Before you can build or fill a form, Air Fill needs permission to reach your Airtable data. There are two ways to connect. We recommend signing in with Airtable; a personal access token is there as a fallback if you need it.
Option 1: Sign in with Airtable (recommended)
This opens Airtable’s own sign-in page, so you never hand your password to Air Fill. It requires iOS 17.4 or later.
- In Air Fill, tap Sign in with Airtable.
- Airtable’s sign-in page opens. Log in there if you aren’t already.
- Review the permissions Air Fill asks for, then approve.
- You’ll return to Air Fill, connected and ready.
Air Fill requests four permissions so it can do its job:
- Read records (
data.records:read) — to show your existing data. - Write records (
data.records:write) — to save form submissions and updates. - Read base schema (
schema.bases:read) — to see your tables and fields so it can build the form. - Read your account email (
user.email:read) — so Air Fill can show which account is connected.
Option 2: Personal access token
If signing in with Airtable isn’t available to you, you can create a personal access token in your Airtable account and paste it into Air Fill. You create the token in Airtable, so those steps live on Airtable’s site and their screens may look a little different over time.

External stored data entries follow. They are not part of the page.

/-- R166, R167, R169, R177, R178: the I2C register reads: what each returns, and that it changes no unit. -/
def Obligations.I2cRegisterReads : Prop :=
  ∀ (b : Nat) (s : State),
    (encode (.i2cRpreLo b) = mce 0 2 b 0 ∧ encode (.i2cRpreHi b) = mce 0 3 b 0 ∧ encode (.i2cRctrl b) = mce 0 5 b 0 ∧
      encode (.i2cRstat b) = mce 0 9 b 0 ∧ encode (.i2cRdata b) = mce 0 10 b 0) ∧
    (Direct (.i2cRpreLo b) s →
      if s.i2c.preLoKnown then exec (.i2cRpreLo b) s = .next (afterReadOf (.i2cRpreLo b) (s.i2c.preLo.setWidth 32) s)
      else exec (.i2cRpreLo b) s = .fault (.unwritten 166)) ∧
    (Direct (.i2cRpreHi b) s →
      if s.i2c.preHiKnown then exec (.i2cRpreHi b) s = .next (afterReadOf (.i2cRpreHi b) (s.i2c.preHi.setWidth 32) s)
      else exec (.i2cRpreHi b) s = .fault (.unwritten 167)) ∧
    (Direct (.i2cRctrl b) s →
      if s.i2c.enKnown then
        exec (.i2cRctrl b) s = .next (afterReadOf (.i2cRctrl b) (if s.i2c.en then 1#32 else 0#32) s)
      else exec (.i2cRctrl b) s = .fault (.unwritten 169)) ∧
    (Direct (.i2cRstat b) s → b < 8 →
      ∃ v : RegVal, exec (.i2cRstat b) s = .next (afterReadOf (.i2cRstat b) v s) ∧ v.toNat < 8 ∧
        v.getLsbD 0 = s.i2c.tip ∧ some (v.getLsbD 1) = s.i2c.busy[b]? ∧ v.getLsbD 2 = s.i2c.rxack) ∧
    (Direct (.i2cRdata b) s →
      match s.i2c.rx with
      | some d => exec (.i2cRdata b) s = .next (afterReadOf (.i2cRdata b) (d.setWidth 32) s)
      | none => exec (.i2cRdata b) s = .fault .i2cRxEmpty) ∧
    BankChecked b (.i2cRpreLo b) s ∧ BankChecked b (.i2cRpreHi b) s ∧ BankChecked b (.i2cRctrl b) s ∧
    BankChecked b (.i2cRstat b) s ∧ BankChecked b (.i2cRdata b) s

/-- R171: the completion of a byte write: START holds the bus, the slave addressed acknowledges as the environment answers, a
byte with no slave addressed is not acknowledged and nothing is drawn, STOP frees the bus. -/
def Obligations.I2cWriteCompletes : Prop :=
  ∀ (b : Nat) (d : Byte) (sta sto : Bool) (s : State), b < 8 → s.i2c.tip = true →
    s.i2c.pending = some (.write b d sta sto) →
    let busy := if sto then s.i2c.busy.setIfInBounds b false else if sta then s.i2c.busy.setIfInBounds b true else s.i2c.busy
    enabled .i2c s = true ∧
    (sta = true ∨ s.i2c.busy[b]? = some true →
      agentStep .i2c s = .next { s.answered (.i2cAck b d) with
        i2c := { s.i2c with tip := false, pending := none, busy := busy, rxack := (s.nextAnswer (.i2cAck b d)).getLsbD 0 }
        history := (s.answered (.i2cAck b d)).history ++
          [.i2cWrite b sta d ((s.nextAnswer (.i2cAck b d)).getLsbD 0) sto] }) ∧
    (sta = false → s.i2c.busy[b]? = some false →
      agentStep .i2c s = .next { s with
        i2c := { s.i2c with tip := false, pending := none, busy := busy, rxack := true }
        history := s.history ++ [.i2cWrite b sta d true sto] })

/-- R174, R176: the completion of a byte read, whose byte is the environment's in either case and which leaves `I.rxack` as it
was, and that of a stand-alone STOP. -/
def Obligations.I2cReadAndStopComplete : Prop :=
  (∀ (b : Nat) (sta sto nack : Bool) (s : State), b < 8 → s.i2c.tip = true →
    s.i2c.pending = some (.read b sta sto nack) →
    let q : Oracle := if sta = true ∨ s.i2c.busy[b]? = some true then .i2cData b nack else .i2cUndriven b
    let d : Byte := (s.nextAnswer q).setWidth 8
    enabled .i2c s = true ∧
    agentStep .i2c s = .next { s.answered q with
      i2c := { s.i2c with
        tip := false
        pending := none
        rx := some d
        busy := if sto then s.i2c.busy.setIfInBounds b false
          else if sta then s.i2c.busy.setIfInBounds b true else s.i2c.busy }
      history := (s.answered q).history ++ [.i2cRead b sta d nack sto] }) ∧
  (∀ (b : Nat) (s : State), s.i2c.tip = true → s.i2c.pending = some (.stop b) →
    enabled .i2c s = true ∧
    agentStep .i2c s = .next { s with
      i2c := { s.i2c with tip := false, pending := none, busy := s.i2c.busy.setIfInBounds b false }
      history := s.history ++ [.i2cStop b] })

/-- R161: the prescaler of a bus frequency over the mathematical integers, with both extremes rejected. -/
def Obligations.I2cFrequency : Prop :=
  (∀ f clk : Nat, bus2core f clk =
    if f = 0 then none
    else if (clk : Int) / (5 * f) - 1 < 0 ∨ (0x10000 : Int) ≤ (clk : Int) / (5 * f) - 1 then none
    else some ((clk : Int) / (5 * f) - 1).toNat) ∧
  bus2core 100000 125000000 = some 249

- Go to the personal access tokens page in your Airtable account: airtable.com/create/tokens.
- Create a new token.
- Add these three scopes:
schema.bases:read,data.records:read, anddata.records:write. - Grant the token access to the base or bases you’ll use with Air Fill.
- Copy the token, return to Air Fill, and paste it in.
A note on write access: Airtable doesn’t tell Air Fill in advance whether a token can write. If a token is missing write access, everything looks fine until you try to submit — then you’ll see a permission error (a 403). The fix is to edit or recreate the token so it has data.records:write and access to that base.
Where your login is stored
Your credentials are kept in your device’s Keychain, encrypted by iOS. They’re shared only with other Air Pack apps on the same device, and they’re never sent to Knock Knock Bang or Air Fill. Air Fill talks directly to Airtable from your device — there’s no Air Fill account and no Air Fill server holding your data.
Troubleshooting
- “Sign in with Airtable” is greyed out. This option needs iOS 17.4 or later. Update iOS, or use a personal access token instead.
- Air Fill can’t see my base. The connection needs
schema.bases:readand access to that specific base. If you’re using a token, edit it to include that scope and add the base. - Submission failed with a permission error. The connection needs
data.records:writeon that base. Recreate or edit the token with write access and access to the base, then try again.